Closed Bug 690232 Opened 13 years ago Closed 13 years ago

Windows slaves: SIGKILL failed to kill process

Categories

(Release Engineering :: General, defect, P3)

defect

Tracking

(Not tracked)

RESOLVED DUPLICATE of bug 666019

People

(Reporter: philor, Unassigned)

References

Details

(Whiteboard: [windows][builldbot])

I thought this was WinXP-only, because that was the only place I'd seen it, for either weeks or months now, not sure which.

But https://tbpl.mozilla.org/php/getParsedLog.php?id=6592286&tree=Mozilla-Inbound is a Win7 Talos run which hung (because msys blows, and it got a permission denied error trying to clear the cache, that part's uninteresting), and then SIGKILL failed to kill process.

And https://tbpl.mozilla.org/php/getParsedLog.php?id=6590093&tree=Mozilla-Inbound is a Win64 nightly, which timed out in hg, again uninteresting and no surprise, and then SIGKILL failed to kill process.

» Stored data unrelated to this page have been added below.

/-- Places a HOST entry (R69, R72): the index taken, or none where the table is full of HOST entries. -/
def addEntry (d : Defect) (s : State) : Option Nat × State :=
  match s.defects.freeIndex with
  | some i => (some i, rearm (s.setDefects (s.defects.put i (some d))))
  | none =>
    match s.defects.evictIndex with
    | some i => (some i, rearm ((postDefect .evicted i s).setDefects (s.defects.put i (some d))))
    | none => (none, s)

/-- DEFECT ADD on its values (R72). -/
def defectAdd (first span inner outer : Nat) (s : State) : State :=
  let a := adjustAdd first span inner outer
  if a.2.2.2 < a.2.2.1 then reply 0x0D .inconsistent [] s
  else
    let r := addEntry (hostEntry a.1 a.2.1 a.2.2.1 a.2.2.2) s
    match r.1 with
    | some i => reply 0x0D (okOrClamped (a ≠ (first, span, inner, outer))) [byte i] r.2
    | none => reply 0x0D .tableFull [] s

/-- DEFECT ADD (R72). -/
def takeDefectAdd (payload : List Byte) (s : State) : State :=
  defectAdd (byteAt payload 0) (byteAt payload 1) (fieldAt payload 2 3) (fieldAt payload 5 3) s

/-- The entries a clear keeps (R73). -/
def keptBy (selector : Nat) (d : Option Defect) : Option Defect :=
  match d with
  | some x => if selector = 2 || x.origin.code = selector then none else some x
  | none => none

/-- DEFECT CLEAR (R73). -/
def takeDefectClear (payload : List Byte) (s : State) : State :=
  let selector := byteAt payload 0
  if 2 < selector then reply 0x0E .range [] s
  else
    reply 0x0E .ok [] (rearm (s.setDefects { s.defects with entries := mapTable (keptBy selector) s.defects.entries }))

/-! ## Offsets and settings (R4, R175, R179, R198) -/

/-- The payload of an OFFSET reply (R207). -/
def offsetPayload (fe : FrontEnd) : List Byte := be2Signed fe.feOff ++ be2Signed fe.teOff

/-- OFFSET (R4). -/
def takeOffset (payload : List Byte) (s : State) : State :=
  if payload = [] then reply 0x0F .ok (offsetPayload s.fe) s
  else
    let a := signedAt payload 0
    let b := signedAt payload 2
    let s := s.setFe { s.fe with feOff := clampOffset a, teOff := clampOffset b }
    reply 0x0F (okOrClamped (clampOffset a ≠ a || clampOffset b ≠ b)) (offsetPayload s.fe) s

/-- NOTICE MASK (R198, R206). -/
def takeNoticeMask (payload : List Byte) (s : State) : State :=
  let s :=
    if payload = [] then s
    else s.setLink { s.link with mask := BitVec.ofNat 16 (fieldAt payload 0 2) &&& 0x07FF#16 }
  reply 0x10 .ok (be2 s.link.mask.toNat) s

/-- The seven settings, as LINE CONFIG sends them (R207). -/
def linePayload (s : State) : List Byte :=
  [byte s.link.attnMode.code, byte s.sup.edgeSelect.code, byte s.sup.debounce, flagByte s.loader.autoLoad,
   byte s.loader.reloadSetting, byte s.sup.idleSetting, byte s.sup.monSelect]

/-- The ATTN mode of a code. -/
def attnOf (n : Nat) : AttnMode := if n = 1 then .pulse else .level

/-- The SHOCK edge select of a code. -/
def edgeOf (n : Nat) : EdgeSelect := if n = 0 then .rising else if n = 1 then .falling else .both

/-- A change of the ATTN mode ends a pulse (R199). -/
def Link.setAttn (l : Link) (m : AttnMode) : Link := { l with attnMode := m, pulse := l.pulse && l.attnMode = m }

/-- The seven settings written (R175). -/
def writeLines (payload : List Byte) (s : State) : State :=
  let s := s.setLink (s.link.setAttn (attnOf (byteAt payload 0)))
  let s := s.setLoader { s.loader with autoLoad := byteAt payload 3 = 1, reloadSetting := byteAt payload 4 }
  s.setSup { s.sup with
    edgeSelect := edgeOf (byteAt payload 1)
    debounce := satNat 1 15 (byteAt payload 2)
    idleSetting := byteAt payload 5
    monSelect := byteAt payload 6 }

/-- LINE CONFIG (R175). -/
def takeLineConfig (payload : List Byte) (s : State) : State :=
  if payload = [] then reply 0x11 .ok (linePayload s) s
  else if 1 < byteAt payload 0 || 2 < byteAt payload 1 || 1 < byteAt payload 3 || 7 < byteAt payload 6 then
    reply 0x11 .range [] s
  else
    let s' := writeLines payload s
    reply 0x11 (okOrClamped (s'.sup.debounce ≠ byteAt payload 2)) (linePayload s') s'

/-- A FAULT notice (R180). -/
def postFault (s : State) : State := post .fault [flagByte s.sup.faultLatch, flagByte s.sup.mute] s

/-- CLEAR FAULT (R179). -/
def takeClearFault (s : State) : State :=
  let s := if s.sup.faultLatch then postFault (s.setSup { s.sup with faultLatch := false }) else s
  reply 0x12 .ok [] s

/-! ## Power (R181 to R184) -/

/-- POWER ACTIVE's effect (R184). -/
def powerActive (s : State) : State := setPower .active (wakeTo .active s)

/-- POWER STANDBY's effect (R182). -/
def powerStandby (s : State) : State := standbyOrder (wakeTo .standby s)

/-- POWER SLEEP's effect (R15, R183). -/
def powerSleep (s : State) : State := setPower .sleep (s.setFe s.fe.stop)

/-- Whether a POWER SLEEP is refused BUSY (R181). -/
def State.sleepBusy (s : State) : Bool :=
  s.seq.state.engaged || !s.seq.queue.isEmpty || !(s.spindle.state = .stopped) || s.loaderMoving

/-- POWER (R181). A request for the mode in force is answered OK before the BUSY test. -/
def takePower (payload : List Byte) (s : State) : State :=
  match byteAt payload 0 with
  | 0 => reply 0x13 .ok [] (powerActive s)
  | 1 =>
    if s.sup.power = .standby then reply 0x13 .ok [] s
    else if s.loaderMoving then reply 0x13 .busy [] s
    else reply 0x13 .ok [] (powerStandby s)
  | 2 =>
    if s.sup.power = .sleep then reply 0x13 .ok [] s
    else if s.sleepBusy then reply 0x13 .busy [] s
    else reply 0x13 .ok [] (powerSleep s)
  | _ => reply 0x13 .range [] s

/-- SOFT RESET (R188, R200). -/
def takeSoftReset (s : State) : State := reply 0x14 .ok [] (softReset s)

/-! ## Motion, HALT, LOAD, EJECT (R133, R145, R162, R163) -/

/-- The tag of a motion request. -/
def tagOf (payload : List Byte) : Byte := (payload[0]?).getD 0

/-- ENGAGE (R133). -/
def takeEngage (payload : List Byte) (s : State) : State := motionRequest 0x15 .engage (tagOf payload) s

/-- SEEK (R133). -/
def takeSeek (payload : List Byte) (s : State) : State :=
  motionRequest 0x16 (.seek (fieldAt payload 1 3)) (tagOf payload) s

/-- JUMP (R133). -/
def takeJump (payload : List Byte) (s : State) : State := motionRequest 0x17 (.jump (signedAt payload 1)) (tagOf payload) s

/-- PAUSE (R133). -/
def takePause (payload : List Byte) (s : State) : State := motionRequest 0x18 .pause (tagOf payload) s

/-- DISENGAGE (R133). -/
def takeDisengage (payload : List Byte) (s : State) : State := motionRequest 0x19 .disengage (tagOf payload) s

/-- HALT (R145). -/
def takeHalt (s : State) : State := reply 0x1A .ok [] (haltOrder s)

/-- LOAD (R162). -/
def takeLoad (s : State) : State :=
  let r := loadEffect (wakeTo .active s)
  reply 0x1B r.1 [] r.2

/-- EJECT (R163). -/
def takeEject (s : State) : State := reply 0x1C .ok [] (ejectEffect (ejectOrder (wakeTo .active s)))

For completeness, a random chunk of WinXP ones:

https://tbpl.mozilla.org/php/getParsedLog.php?id=6602739&tree=Mozilla-Inbound was a shutdown timeout

https://tbpl.mozilla.org/php/getParsedLog.php?id=6589136&tree=Mozilla-Inbound was a test timeout

https://tbpl.mozilla.org/php/getParsedLog.php?id=6597228&tree=Firefox was a shutdown timeout
Forgot to mention the severity-enhancer that made me actually file: https://tbpl.mozilla.org/php/getParsedLog.php?id=6602739&tree=Mozilla-Inbound was some mochitest-chrome shutdown timeout, which then ate our mochitest-browser-chrome, mochitest-a11y and mochitest-ipcplugins
Oh sigh. I thought these were not an issue anymore.

I bet this [a] got lost with the newer version of buildbot/twisted 10.1 [b]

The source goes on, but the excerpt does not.